══ DATA
@[simp] theorem setCore_regs (c : Nat) (v : CoreSt) : (setCore s c v).regs = s.regs := rfl
@[simp] theorem setCore_ctxs (c : Nat) (v : CoreSt) : (setCore s c v).ctxs = s.ctxs := rfl
@[simp] theorem setCore_fb (c : Nat) (v : CoreSt) : (setCore s c v).fb = s.fb := rfl
@[simp] theorem setCore_sync (c : Nat) (v : CoreSt) : (setCore s c v).sync = s.sync := rfl
@[simp] theorem setCore_slots (c : Nat) (v : CoreSt) : (setCore s c v).slots = s.slots := rfl
@[simp] theorem setCore_toYoke (c : Nat) (v : CoreSt) : (setCore s c v).toYoke = s.toYoke := rfl
@[simp] theorem setCore_yokeWaits (c : Nat) (v : CoreSt) : (setCore s c v).yokeWaits = s.yokeWaits := rfl
@[simp] theorem setCore_wakes (c : Nat) (v : CoreSt) : (setCore s c v).wakes = s.wakes := rfl
@[simp] theorem setCore_releases (c : Nat) (v : CoreSt) : (setCore s c v).releases = s.releases := rfl
@[simp] theorem setCore_orphans (c : Nat) (v : CoreSt) : (setCore s c v).orphans = s.orphans := rfl
@[simp] theorem setCore_est (c : Nat) (v : CoreSt) : (setCore s c v).est = s.est := rfl
@[simp] theorem setCore_asleep (c : Nat) (v : CoreSt) : (setCore s c v).asleep = s.asleep := rfl
@[simp] theorem setCore_hemStopped (c : Nat) (v : CoreSt) : (setCore s c v).hemStopped = s.hemStopped := rfl
@[simp] theorem setCore_resync (c : Nat) (v : CoreSt) : (setCore s c v).resync = s.resync := rfl
@[simp] theorem setCore_breached (c : Nat) (v : CoreSt) : (setCore s c v).breached = s.breached := rfl
@[simp] theorem setCore_katPages (c : Nat) (v : CoreSt) : (setCore s c v).katPages = s.katPages := rfl
@[simp] theorem setCore_srFailed (c : Nat) (v : CoreSt) : (setCore s c v).srFailed = s.srFailed := rfl
@[simp] theorem setCore_srSick (c : Nat) (v : CoreSt) : (setCore s c v).srSick = s.srSick := rfl
@[simp] theorem setCore_banks (c : Nat) (v : CoreSt) : (setCore s c v).banks = s.banks := rfl
@[simp] theorem setCore_arbs (c : Nat) (v : CoreSt) : (setCore s c v).arbs = s.arbs := rfl
@[simp] theorem setCore_fab (c : Nat) (v : CoreSt) : (setCore s c v).fab = s.fab := rfl
@[simp] theorem setCore_seamRejects (c : Nat) (v : CoreSt) : (setCore s c v).seamRejects = s.seamRejects := rfl
@[simp] theorem setCore_seamTests (c : Nat) (v : CoreSt) : (setCore s c v).seamTests = s.seamTests := rfl
@[simp] theorem setCore_partners (c : Nat) (v : CoreSt) : (setCore s c v).partners = s.partners := rfl
@[simp] theorem setCore_groups (c : Nat) (v : CoreSt) : (setCore s c v).groups = s.groups := rfl
@[simp] theorem setCore_linkSecret (c : Nat) (v : CoreSt) : (setCore s c v).linkSecret = s.linkSecret := rfl
@[simp] theorem setCore_toEngine (c : Nat) (v : CoreSt) : (setCore s c v).toEngine = s.toEngine := rfl
@[simp] theorem setCore_outbox (c : Nat) (v : CoreSt) : (setCore s c v).outbox = s.outbox := rfl
@[simp] theorem setCore_wire (c : Nat) (v : CoreSt) : (setCore s c v).wire = s.wire := rfl
@[simp] theorem setCore_wireHeld (c : Nat) (v : CoreSt) : (setCore s c v).wireHeld = s.wireHeld := rfl
@[simp] theorem setCore_drr (c : Nat) (v : CoreSt) : (setCore s c v).drr = s.drr := rfl
@[simp] theorem setCore_hellos (c : Nat) (v : CoreSt) : (setCore s c v).hellos = s.hellos := rfl
@[simp] theorem setCore_portCoef (c : Nat) (v : CoreSt) : (setCore s c v).portCoef = s.portCoef := rfl
@[simp] theorem setCore_trainFails (c : Nat) (v : CoreSt) : (setCore s c v).trainFails = s.trainFails := rfl
@[simp] theorem setCore_portDisabled (c : Nat) (v : CoreSt) : (setCore s c v).portDisabled = s.portDisabled := rfl
@[simp] theorem setCore_coll (c : Nat) (v : CoreSt) : (setCore s c v).coll = s.coll := rfl
@[simp] theorem setCore_collNext (c : Nat) (v : CoreSt) : (setCore s c v).collNext = s.collNext := rfl
@[simp] theorem setCore_closing (c : Nat) (v : CoreSt) : (setCore s c v).closing = s.closing := rfl
@[simp] theorem setCore_optWritten (c : Nat) (v : CoreSt) : (setCore s c v).optWritten = s.optWritten := rfl
@[simp] theorem setCore_optDue (c : Nat) (v : CoreSt) : (setCore s c v).optDue = s.optDue := rfl
@[simp] theorem setCore_optWaited (c : Nat) (v : CoreSt) : (setCore s c v).optWaited = s.optWaited := rfl
@[simp] theorem setCore_mirHeader (c : Nat) (v : CoreSt) : (setCore s c v).mirHeader = s.mirHeader := rfl
@[simp] theorem setCore_sealDue (c : Nat) (v : CoreSt) : (setCore s c v).sealDue = s.sealDue := rfl
@[simp] theorem setCore_recov (c : Nat) (v : CoreSt) : (setCore s c v).recov = s.recov := rfl
@[simp] theorem setCore_stepMsgs (c : Nat) (v : CoreSt) : (setCore s c v).stepMsgs = s.stepMsgs := rfl
@[simp] theorem setCore_rails (c : Nat) (v : CoreSt) : (setCore s c v).rails = s.rails := rfl
@[simp] theorem setCore_mnt (c : Nat) (v : CoreSt) : (setCore s c v).mnt = s.mnt := rfl
@[simp] theorem setCore_cp (c : Nat) (v : CoreSt) : (setCore s c v).cp = s.cp := rfl
@[simp] theorem setCore_svc (c : Nat) (v : CoreSt) : (setCore s c v).svc = s.svc := rfl
@[simp] theorem setCore_bist (c : Nat) (v : CoreSt) : (setCore s c v).bist = s.bist := rfl
@[simp] theorem setCore_ticks (c : Nat) (v : CoreSt) : (setCore s c v).ticks = s.ticks := rfl
@[simp] theorem setCore_trace (c : Nat) (v : CoreSt) : (setCore s c v).trace = s.trace := rfl
@[simp] theorem setCore_resp (c : Nat) (v : CoreSt) : (setCore s c v).resp = s.resp := rfl
@[simp] theorem setCore_free (c : Nat) (v : CoreSt) : (setCore s c v).free = s.free := rfl

@[simp] theorem setFb_regs (c e : Nat) (v : FbEntry) : (setFb s c e v).regs = s.regs := rfl
@[simp] theorem setFb_ctxs (c e : Nat) (v : FbEntry) : (setFb s c e v).ctxs = s.ctxs := rfl
@[simp] theorem setFb_cores (c e : Nat) (v : FbEntry) : (setFb s c e v).cores = s.cores := rfl
@[simp] theorem setFb_sync (c e : Nat) (v : FbEntry) : (setFb s c e v).sync = s.sync := rfl
@[simp] theorem setFb_slots (c e : Nat) (v : FbEntry) : (setFb s c e v).slots = s.slots := rfl
@[simp] theorem setFb_toYoke (c e : Nat) (v : FbEntry) : (setFb s c e v).toYoke = s.toYoke := rfl
@[simp] theorem setFb_yokeWaits (c e : Nat) (v : FbEntry) : (setFb s c e v).yokeWaits = s.yokeWaits := rfl
@[simp] theorem setFb_wakes (c e : Nat) (v : FbEntry) : (setFb s c e v).wakes = s.wakes := rfl
@[simp] theorem setFb_releases (c e : Nat) (v : FbEntry) : (setFb s c e v).releases = s.releases := rfl
@[simp] theorem setFb_orphans (c e : Nat) (v : FbEntry) : (setFb s c e v).orphans = s.orphans := rfl
@[simp] theorem setFb_est (c e : Nat) (v : FbEntry) : (setFb s c e v).est = s.est := rfl
@[simp] theorem setFb_asleep (c e : Nat) (v : FbEntry) : (setFb s c e v).asleep = s.asleep := rfl
@[simp] theorem setFb_hemStopped (c e : Nat) (v : FbEntry) : (setFb s c e v).hemStopped = s.hemStopped := rfl
@[simp] theorem setFb_resync (c e : Nat) (v : FbEntry) : (setFb s c e v).resync = s.resync := rfl
@[simp] theorem setFb_breached (c e : Nat) (v : FbEntry) : (setFb s c e v).breached = s.breached := rfl
@[simp] theorem setFb_katPages (c e : Nat) (v : FbEntry) : (setFb s c e v).katPages = s.katPages := rfl
@[simp] theorem setFb_srFailed (c e : Nat) (v : FbEntry) : (setFb s c e v).srFailed = s.srFailed := rfl
@[simp] theorem setFb_srSick (c e : Nat) (v : FbEntry) : (setFb s c e v).srSick = s.srSick := rfl
@[simp] theorem setFb_banks (c e : Nat) (v : FbEntry) : (setFb s c e v).banks = s.banks := rfl
@[simp] theorem setFb_arbs (c e : Nat) (v : FbEntry) : (setFb s c e v).arbs = s.arbs := rfl
@[simp] theorem setFb_fab (c e : Nat) (v : FbEntry) : (setFb s c e v).fab = s.fab := rfl
@[simp] theorem setFb_seamRejects (c e : Nat) (v : FbEntry) : (setFb s c e v).seamRejects = s.seamRejects := rfl
@[simp] theorem setFb_seamTests (c e : Nat) (v : FbEntry) : (setFb s c e v).seamTests = s.seamTests := rfl
@[simp] theorem setFb_partners (c e : Nat) (v : FbEntry) : (setFb s c e v).partners = s.partners := rfl
@[simp] theorem setFb_groups (c e : Nat) (v : FbEntry) : (setFb s c e v).groups = s.groups := rfl
@[simp] theorem setFb_linkSecret (c e : Nat) (v : FbEntry) : (setFb s c e v).linkSecret = s.linkSecret := rfl
@[simp] theorem setFb_toEngine (c e : Nat) (v : FbEntry) : (setFb s c e v).toEngine = s.toEngine := rfl
@[simp] theorem setFb_outbox (c e : Nat) (v : FbEntry) : (setFb s c e v).outbox = s.outbox := rfl
@[simp] theorem setFb_wire (c e : Nat) (v : FbEntry) : (setFb s c e v).wire = s.wire := rfl
@[simp] theorem setFb_wireHeld (c e : Nat) (v : FbEntry) : (setFb s c e v).wireHeld = s.wireHeld := rfl
@[simp] theorem setFb_drr (c e : Nat) (v : FbEntry) : (setFb s c e v).drr = s.drr := rfl
@[simp] theorem setFb_hellos (c e : Nat) (v : FbEntry) : (setFb s c e v).hellos = s.hellos := rfl
@[simp] theorem setFb_portCoef (c e : Nat) (v : FbEntry) : (setFb s c e v).portCoef = s.portCoef := rfl
@[simp] theorem setFb_trainFails (c e : Nat) (v : FbEntry) : (setFb s c e v).trainFails = s.trainFails := rfl
@[simp] theorem setFb_portDisabled (c e : Nat) (v : FbEntry) : (setFb s c e v).portDisabled = s.portDisabled := rfl
@[simp] theorem setFb_coll (c e : Nat) (v : FbEntry) : (setFb s c e v).coll = s.coll := rfl
@[simp] theorem setFb_collNext (c e : Nat) (v : FbEntry) : (setFb s c e v).collNext = s.collNext := rfl
@[simp] theorem setFb_closing (c e : Nat) (v : FbEntry) : (setFb s c e v).closing = s.closing := rfl
@[simp] theorem setFb_optWritten (c e : Nat) (v : FbEntry) : (setFb s c e v).optWritten = s.optWritten := rfl
@[simp] theorem setFb_optDue (c e : Nat) (v : FbEntry) : (setFb s c e v).optDue = s.optDue := rfl
@[simp] theorem setFb_optWaited (c e : Nat) (v : FbEntry) : (setFb s c e v).optWaited = s.optWaited := rfl
@[simp] theorem setFb_mirHeader (c e : Nat) (v : FbEntry) : (setFb s c e v).mirHeader = s.mirHeader := rfl
@[simp] theorem setFb_sealDue (c e : Nat) (v : FbEntry) : (setFb s c e v).sealDue = s.sealDue := rfl
@[simp] theorem setFb_recov (c e : Nat) (v : FbEntry) : (setFb s c e v).recov = s.recov := rfl
@[simp] theorem setFb_stepMsgs (c e : Nat) (v : FbEntry) : (setFb s c e v).stepMsgs = s.stepMsgs := rfl
@[simp] theorem setFb_rails (c e : Nat) (v : FbEntry) : (setFb s c e v).rails = s.rails := rfl
@[simp] theorem setFb_mnt (c e : Nat) (v : FbEntry) : (setFb s c e v).mnt = s.mnt := rfl
@[simp] theorem setFb_cp (c e : Nat) (v : FbEntry) : (setFb s c e v).cp = s.cp := rfl
@[simp] theorem setFb_svc (c e : Nat) (v : FbEntry) : (setFb s c e v).svc = s.svc := rfl
@[simp] theorem setFb_bist (c e : Nat) (v : FbEntry) : (setFb s c e v).bist = s.bist := rfl
@[simp] theorem setFb_ticks (c e : Nat) (v : FbEntry) : (setFb s c e v).ticks = s.ticks := rfl
@[simp] theorem setFb_trace (c e : Nat) (v : FbEntry) : (setFb s c e v).trace = s.trace := rfl
@[simp] theorem setFb_resp (c e : Nat) (v : FbEntry) : (setFb s c e v).resp = s.resp := rfl
@[simp] theorem setFb_free (c e : Nat) (v : FbEntry) : (setFb s c e v).free = s.free := rfl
════
WHAT YOU HAVE TO DO >> Reproduce word for word the material above, starting with the line that has "c v).releases = s.releases := rfl" and stopping after the line that has "c v).est = s.est := rfl".

FINISHED TASK >>
@[simp] theorem setCore_releases (c : Nat) (v : CoreSt) : (setCore s c v).releases = s.releases := rfl
@[simp] theorem setCore_orphans (c : Nat) (v : CoreSt) : (setCore s c v).orphans = s.orphans := rfl
@[simp] theorem setCore_est (c : Nat) (v : CoreSt) : (setCore s c v).est = s.est := rfl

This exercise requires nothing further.